» **Assignment**
Each line from the beginning of the entries below through the line that includes "waking := 0" must be returned exactly as given.

» **The data**
● ● ● ●

-- ==== Sys2Proof/Machine/Place.lean ====
section
/-!
DEFINITION. Laying one instruction where the next step fetches it: a program comes to run only through a packet, a script and
a group (12_submission); these operations stand for that whole load (assumption log 6).
-/
namespace Sys2Proof.Machine

/-- A context with nothing registered. -/
def Ctx.blank : Ctx where
  root := 0
  saddlebag := 0
  faultHdr := 0
  faultLog2 := 0
  ways := 1
  goff := 0
  rr := Vector.replicate 4 0
  lqs := Vector.replicate 16 none
  fds := Vector.replicate 64 none
  nextFid := 1
  fqStuck := false
  freeze := none
  hold := false
  stops := []
  awaits := 0
  waking := 0
  toFetch := []
  saved := []
  klog := []
  klogPa := 0
  switched := 0
  rings := []

/-- A slice of some cores with no context. -/
def Slice.blank (cs : List CoreId) : Slice where
  cores := cs
  maps := [(0, cs)]
  port := 0
  accept := false
  s2root := 0
  gpas := []
  keyId := 0
  oldKey := none
  freeing := 0
  unreturned := []
  kept := []
  parked := false
  args := Vector.replicate 5 0
  ctxs := Vector.replicate 8 none

/-- Slice 0 with context 0 that holds core 0, where the state has none. -/
def State.withCtx (s : State) : State :=
  let s := match s.slice? 0 with
    | some _ => s
    | none => s.setSlice 0 (some (Slice.blank [0]))
  let s := match s.ctx? ⟨0, 0⟩ with
    | some _ => s
    | none => s.setCtx ⟨0, 0⟩ (some Ctx.blank)
  s.modCore 0 fun k => { k with bind := some (0, 0), ctx := some 0 }

/-- One word as the only word of a last section of both streams of sequencer 0 of core 0, which runs a resident group; the
stream st stands at it and the other has ended. -/
def State.placeWord (s : State) (st : Strm) (w : IWord) : State :=
  let s := s.withCtx
  let y : Stream := { Stream.reset with st := .run, len := 1, sec := 1, last := true, word := some 0, ne := 1, insts := [⟨1, 1, false⟩] }
  let e : Stream := { Stream.reset with st := .ended }
  let x : Seq := { Seq.reset with st := .run, resident := true, a := if st = .a then y else e, c := if st = .c then y else e }
  let s := s.modCore 0 fun k => { k.setSeq 0 x with imem := [⟨⟨0, 0⟩, 0, 0, [some w], []⟩] }
  { s with agenda := [.issue 0 0] }

/-- One word as the script of the packet that die 0 runs for context 0 of slice 0 (R222). -/
def State.placeScript (s : State) (w : BitVec 32) : State :=
  let s := s.withCtx
  let z : Vector Word 8 := Vector.replicate 8 0
  let r : Run := ⟨s.girth, 0, 0, 0, [], [w], z, z, 0, none, 0, 0, true, []⟩
  let s := s.modDie 0 fun d => { d with runs := mapPut d.runs 0 [r] }
  { s with agenda := [.script 0 ⟨0, 0⟩] }

/-- One instruction of the opcode table placed: 32 bits or fewer are a script word; more are a word of the C-stream, or of the A-stream
where the C-stream may not hold it. -/
def State.fetchWord (s : State) (nbits w : Nat) : State :=
  if nbits ≤ 32 then s.placeScript (BitVec.ofNat 32 w)
  else
    let v : IWord := BitVec.ofNat 96 w
    match decode .c true v with
    | .ok _ => s.placeWord .c v
    | .error _ => s.placeWord .a v

end Sys2Proof.Machine
end

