/-! ## Translation and faults -/

/-- R199 to R205, R207, R209 to R211, R282: a walk goes through both stages, with a fault of cause 1, 3, 2 or 4 where a table or
a permission fails, and fills the TLB of its core with the page and those of its CONT span that continue it; a page first written has its D bit
set by a step at the table's home; a window fill takes the translation of the page asked for, or
records why it failed; the oldest descriptor of a context is written while its queue has room and leaves its core once that is performed;
a queue that cannot be written is tried again at multiples of 65,536 ticks; a stage-2 fault is resolved, and the agent goes on, or, where the
address was never granted or the denial is the grant, freezes its context with kind 15; a stage-2 invalidation drops what every core holds of
the slice and is complete once the accesses translated before are performed. ADDR 0 of kind 15, the walk as one act, a walk that waits, the
entries a stage-2 invalidation drops, the frames that a change of entries copies, a neighbour under another KEYID and the walker's own read are
the model's: log entries 30, 33, 36, 45, 91, 106 and 107. -/
def Obligations.TranslationEvents : Prop :=
  ∀ (s : State) (c : CoreId),
    ((s.core c).ctxId = none → ∀ va wr q p, exec (.translationWalk c va wr) s = .next s ∧ exec (.pageWindowFill c q p) s = .next s) ∧
    (∀ k va wr, (s.core c).ctxId = some k →
      (va.toNat < 2 ^ 52 → exec (.translationWalk c va wr) s = .next (s.walkFor c k va.toNat (if wr then .w else .r)).2) ∧
      (2 ^ 52 ≤ va.toNat → exec (.translationWalk c va wr) s = .next s)) ∧
    (let place (tab a level : Nat) : Nat := tab + a / 2 ^ (40 - 12 * level) % 4096 * 8
     let oa (e : Nat) : Nat := e / 2 ^ 16 % 2 ^ 36 * 65536
     let kind (e : Nat) : Nat := e / 2 ^ 58 % 4
     let bit (e n : Nat) : Bool := e.testBit n
     let clear (e : Nat) : Prop := e / 2 ^ 60 % 16 = 0 ∧ e / 2 ^ 52 % 32 = 0 ∧ bit e 7 = false ∧ bit e 5 = false ∧ bit e 1 = false
     let table (e : Nat) : Prop := bit e 0 = true ∧ clear e ∧ kind e = 0 ∧ e / 2 ^ 8 % 256 = 0 ∧ bit e 6 = false
     let leaf (e : Nat) : Prop := bit e 0 = true ∧ clear e ∧ kind e ≠ 3 ∧ (kind e = 2 ∨ e / 2 ^ 8 % 256 = 0) ∧ ¬ (kind e = 0 ∧ 2 ^ 39 ≤ oa e)
     let owned (d : DieId) (n : Fin 32) (e : Nat) : Prop := kind e ≠ 0 ∨
       (allocState (s.allocAt d (oa e / 65536)) = 1 ∧ allocOwner (s.allocAt d (oa e / 65536)) = n.val)
     (∀ (d : DieId) (sl : Slice) (gpa : Nat),
       let walk := s.walk2 d sl gpa
       let read := s.tabEntry d 127
       (∀ r, read (place sl.s2root gpa 0) = .error r → walk = .error r) ∧
       ∀ e, read (place sl.s2root gpa 0) = .ok e → (¬ table e → walk = .error (.fault 3 gpa)) ∧ (table e →
         (∀ r, read (place (oa e) gpa 1) = .error r → walk = .error r) ∧
         ∀ f, read (place (oa e) gpa 1) = .ok f → (¬ table f → walk = .error (.fault 3 gpa)) ∧ (table f →
           (∀ r, read (place (oa f) gpa 2) = .error r → walk = .error r) ∧
           ∀ g, read (place (oa f) gpa 2) = .ok g → (¬ leaf g → walk = .error (.fault 3 gpa)) ∧
             (leaf g → walk = .ok ⟨g, place (oa f) gpa 2⟩)))) ∧
     (∀ (d : DieId) (n : Fin 32) (sl : Slice) (gpa : Nat),
       (∀ r, s.walk2 d sl gpa = .error r → s.tab1Entry d n sl gpa = .error r) ∧
       ∀ l, s.walk2 d sl gpa = .ok l →
         (kind l.e = 0 → owned d n l.e →
           s.tab1Entry d n sl gpa = s.tabEntry d (allocKey (s.allocAt d (oa l.e / 65536))) (oa l.e + gpa % 65536)) ∧
         (kind l.e ≠ 0 ∨ ¬ owned d n l.e → s.tab1Entry d n sl gpa = .error (.fault 3 gpa))) ∧
     (∀ (d : DieId) (k : CtxId) (sl : Slice) (x : Ctx) (va : Nat),
       let walk := s.walk d k sl x va
       let read := s.tab1Entry d k.slice sl
       (∀ r, read (place x.root.toNat va 0) = .error r → walk = .error r) ∧
       ∀ e, read (place x.root.toNat va 0) = .ok e → (¬ table e → walk = .error (.fault 1 0)) ∧ (table e →
         (∀ r, read (place (oa e) va 1) = .error r → walk = .error r) ∧
         ∀ f, read (place (oa e) va 1) = .ok f → (¬ table f → walk = .error (.fault 1 0)) ∧ (table f →
           (∀ r, read (place (oa f) va 2) = .error r → walk = .error r) ∧
           ∀ g, read (place (oa f) va 2) = .ok g → (¬ table g → walk = .error (.fault 1 0)) ∧ (table g →
             (∀ r, s.walk2 d sl (oa g) = .error r → walk = .error r) ∧
             ∀ l, s.walk2 d sl (oa g) = .ok l → (¬ owned d k.slice l.e → walk = .error (.fault 3 (oa g))) ∧
               (owned d k.slice l.e → walk = .ok ⟨g, oa f, l, {
                 kind := if kind l.e = 0 then .dev else if kind l.e = 1 then .host else .fab
                 page := oa l.e / 65536
                 r := bit g 2 && bit l.e 2
                 w := bit g 3 && bit l.e 3
                 x := bit g 4 && bit l.e 4
                 peer := l.e / 2 ^ 8 % 256
                 epoch := if kind l.e = 2 then (mapGet s.epochs (l.e / 2 ^ 8 % 256)).getD 0 else 0
                 keyId := if kind l.e = 0 then allocKey (s.allocAt d (oa l.e / 65536)) else 0
                 d := bit l.e 6 }⟩))))) ∧
     (∀ (p : Walked) (n : Need),
       let allows (e : Nat) : Prop := (n = .r → bit e 2 = true) ∧ (n = .w → bit e 3 = true) ∧ (n = .x → bit e 4 = true) ∧
         (n = .rw → bit e 2 = true ∧ bit e 3 = true)
       (¬ allows p.e1 → p.check n = .error (.fault 2 0)) ∧ (allows p.e1 → ¬ allows p.l.e → p.check n = .error (.fault 4 (oa p.e1))) ∧
       (allows p.e1 → allows p.l.e → p.check n = .ok p.t)) ∧
     (∀ (k : CtxId) (va : Nat) (n : Need),
       (∀ r t, s.walkFill c k va = (.error r, t) → s.walkFor c k va n = (.error r, t)) ∧
       ∀ p t, s.walkFill c k va = (.ok p, t) →
         (∀ r, p.check n = .error r → s.walkFor c k va n = (.error r, t)) ∧
         ∀ g, p.check n = .ok g →
           (n.writes = false ∨ g.d = true → s.walkFor c k va n = (.ok (g, []), t)) ∧
           (n.writes = true → g.d = false → (∃ z, t.keyGen 127 = some z) → ∃ id u, s.walkFor c k va n = (.ok ({ g with d := true }, [id]), u) ∧
             (∃ w ∈ (u.die (dieOfCore c)).pend, w.id = id ∧ w.pa = p.l.addr ∧ w.pay = .atom 8 .setD ∧ w.eng = true) ∧
             ∀ h, (u.core c).tlbFind k va = some h → h.d = true)) ∧
     ∀ (k : CtxId) (sl : Slice) (x : Ctx) (va : Nat), s.slice? k.slice = some sl → s.ctx? k = some x →
       let n := va / 65536 % 32
       (∀ r, s.walk (dieOfCore c) k sl x va = .error r → s.walkFill c k va = (.error r, s)) ∧
       ∀ p, s.walk (dieOfCore c) k sl x va = .ok p →
         let near (m : Nat) (d : Bool) : Prop := (m = n ∧ d = p.t.d) ∨ (m < 32 ∧ m ≠ n ∧ bit p.e1 57 = true ∧
           ∃ e l, s.tab1Entry (dieOfCore c) k.slice sl (p.tab1 + (va / 65536 % 4096 - n + m) * 8) = .ok e ∧ table e ∧ bit e 57 = true ∧
             oa e / 65536 + n = oa p.e1 / 65536 + m ∧ s.walk2 (dieOfCore c) sl (oa e) = .ok l ∧ owned (dieOfCore c) k.slice l.e ∧
             oa l.e / 65536 + n = p.t.page + m ∧ d = bit l.e 6 ∧
             { combine s (dieOfCore c) e l with page := 0, d := false } = { p.t with page := 0, d := false })
         ∃ t, s.walkFill c k va = (.ok p, t) ∧
           ∀ m d, near m d → (t.core c).tlbFind k (va / 2 ^ 21 * 2 ^ 21 + m * 65536) = some { p.t with page := p.t.page + m - n, d := d }) ∧
    (∀ q p, ((s.strm c q .a).port p).want = none → exec (.pageWindowFill c q p) s = .next s) ∧
    (∀ q p k page, (s.core c).ctxId = some k → ((s.strm c q .a).port p).want = some page →
      let put (t : State) (r : WinReg) : Out := .next (t.modStrm c q .a fun x => x.setPort p { x.port p with nxt := r, want := none })
      (∀ t, (s.core c).tlbFind k (page * 65536) = some t → exec (.pageWindowFill c q p) s = put s (.ok page t)) ∧
      ((s.core c).tlbFind k (page * 65536) = none → ∀ r t, s.walkFill c k (page * 65536) = (r, t) →
        (∀ g, r = .ok g → exec (.pageWindowFill c q p) s = put t (.ok page g.t)) ∧
        (∀ cause a, r = .error (.fault cause a) → exec (.pageWindowFill c q p) s = put t (.bad page cause)) ∧
        (r = .error .bad → exec (.pageWindowFill c q p) s = put t (.bad page 0)) ∧
        (r = .error .wait → exec (.pageWindowFill c q p) s = .next s))) ∧
    (∀ k, s.ctx? k = none ∨ s.descsOf k = [] → exec (.faultDescriptorWrite k) s = .next s) ∧
    (∀ k x d, s.ctx? k = some x → oldestDesc x.nextFid (s.descsOf k) = some (c, d) →
      (∀ v, v ∈ s.descsOf k → (d.fid - x.nextFid).toNat ≤ (v.2.fid - x.nextFid).toNat) ∧
      (x.fqStuck = true ∨ s.faultDie k x = .wait → exec (.faultDescriptorWrite k) s = .next s) ∧
      (x.fqStuck = false → s.faultDie k x = .fail → exec (.faultDescriptorWrite k) s = .next (s.faultStuck k)) ∧
      ∀ die, x.fqStuck = false → s.faultDie k x = .ok die →
        (s.engGet die k x.faultHdr.toNat 16 = .wait → exec (.faultDescriptorWrite k) s = .next s) ∧
        (s.engGet die k x.faultHdr.toNat 16 = .fail → exec (.faultDescriptorWrite k) s = .next (s.faultStuck k)) ∧
        ∀ bs, s.engGet die k x.faultHdr.toNat 16 = .ok bs →
          let w := wordAt bs 0
          let slot := x.faultHdr.toNat + 64 + 32 * (w % 2 ^ x.faultLog2)
          (d.sent = none →
            (2 ^ x.faultLog2 ≤ (w + 2 ^ 64 - wordAt bs 8) % 2 ^ 64 → exec (.faultDescriptorWrite k) s = .next s) ∧
            ((w + 2 ^ 64 - wordAt bs 8) % 2 ^ 64 < 2 ^ x.faultLog2 → ∀ r t, s.engPut die k slot d.bytes = (r, t) →
              (∀ id, r = .ok id → exec (.faultDescriptorWrite k) s = .next (t.modCore c fun y => { y with descs := y.descs.map fun e =>
                if e.fid = d.fid ∧ e.ctx = k then { e with sent := some id } else e })) ∧
              (r = .wait → exec (.faultDescriptorWrite k) s = .next s) ∧
              (r = .fail → exec (.faultDescriptorWrite k) s = .next (s.faultStuck k)))) ∧
          ∀ id, d.sent = some id →
            (s.inFlight id = true → exec (.faultDescriptorWrite k) s = .next s) ∧
            (s.inFlight id = false → ∀ r t, s.engPut die k x.faultHdr.toNat (toBytes 8 (w + 1)) = (r, t) →
              (∀ a, r = .ok a → exec (.faultDescriptorWrite k) s = .next (t.dropDesc c d.fid k)) ∧
              (r = .wait → exec (.faultDescriptorWrite k) s = .next s) ∧
              (r = .fail → exec (.faultDescriptorWrite k) s = .next (s.faultStuck k)))) ∧
    (∀ k, (s.girthOn = true → s.girth % 65536 = 0 →
        exec (.faultQueueRetry k) s = .next (s.modCtx k fun x => { x with fqStuck := false })) ∧
      (s.girthOn = false ∨ s.girth % 65536 ≠ 0 → exec (.faultQueueRetry k) s = .next s)) ∧
    (∀ a p tab fatal,
      (s.parkOf c a = none → exec (.stage2FaultResolve c a fatal tab) s = .next s) ∧
      (s.parkOf c a = some p → p.cause ≠ 3 → p.cause ≠ 4 → exec (.stage2FaultResolve c a fatal tab) s = .next s) ∧
      (s.parkOf c a = some p → p.cause = 3 ∨ p.cause = 4 →
        exec (.stage2FaultResolve c a false tab) s = .next (((s.fwTab tab).dropS2 c p).unpark c a) ∧
        (s.mayFreeze c p = false → exec (.stage2FaultResolve c a true tab) s = .next s) ∧
        (s.mayFreeze c p = true → exec (.stage2FaultResolve c a true tab) s =
          .next ((s.dropS2 c p).trapParked c a ⟨15, p.cause, BitVec.ofNat 64 p.gpa, 0⟩)))) ∧
    ∀ n gpa pages ch,
      let done := exec (.bridleStage2Inval n gpa pages ch) s
      (s.slice? n = none → done = .next s) ∧
      (∀ u : State, (∀ d, ∀ e ∈ ((u.invalSlice n).core d).tlb, e.ctx.slice ≠ n) ∧ (u.invalSlice n).slices = u.slices ∧
        (∃ v, (u.invalSlice n).invals = u.invals ++ [v] ∧ v.slice = n ∧ v.ctx = none) ∧
        ∀ d, ((u.invalSlice n).core d).spad = (u.core d).spad ∧ ((u.invalSlice n).core d).ctxId = (u.core d).ctxId) ∧
      ∀ sl, s.slice? n = some sl →
        let ms := s.tabMoves n ch
        let leaves := (s.s2Leaves sl).filter fun l => decide (l.2 / 2 ^ 58 % 4 = 0)
        let free := s.accessesDone n = true ∧ s.turnToCopy n sl = true ∧
          (∀ m ∈ ms, (s.leavingFrames n).contains m.1 = true ∧ s.dieIn (homeOf (m.2 * 65536)) = true ∧ s.frameQuiet m.1 = true) ∧
          (∀ m ∈ ms, (∃ l ∈ leaves, entryOa l.2 = m.1) → m ∈ s.leafMoves n ch.tab) ∧
          ∀ m ∈ ms, ∀ b < 16, ∃ f ∈ ms, f.2 = m.2 / 16 * 16 + b
        (ms = [] → done = .next ((s.fwTab ch.tab).invalSlice n)) ∧
        (ms ≠ [] → ¬ free → done = .next s) ∧
        (ms ≠ [] → free → (s.moveSaved n ms).bind (·.moveFrames ms) = none → done = .next s) ∧
        ∀ u, ms ≠ [] → free → (s.moveSaved n ms).bind (·.moveFrames ms) = some u → done = .next ((u.fwTab ch.tab).invalSlice n)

● ● ● ●

» **Reply**
-- ==== Sys2Proof/Machine/Place.lean ====
section
/-!
DEFINITION. Laying one instruction where the next step fetches it: a program comes to run only through a packet, a script and
a group (12_submission); these operations stand for that whole load (assumption log 6).
-/
namespace Sys2Proof.Machine

/-- A context with nothing registered. -/
def Ctx.blank : Ctx where
  root := 0
  saddlebag := 0
  faultHdr := 0
  faultLog2 := 0
  ways := 1
  goff := 0
  rr := Vector.replicate 4 0
  lqs := Vector.replicate 16 none
  fds := Vector.replicate 64 none
  nextFid := 1
  fqStuck := false
  freeze := none
  hold := false
  stops := []
  awaits := 0
  waking := 0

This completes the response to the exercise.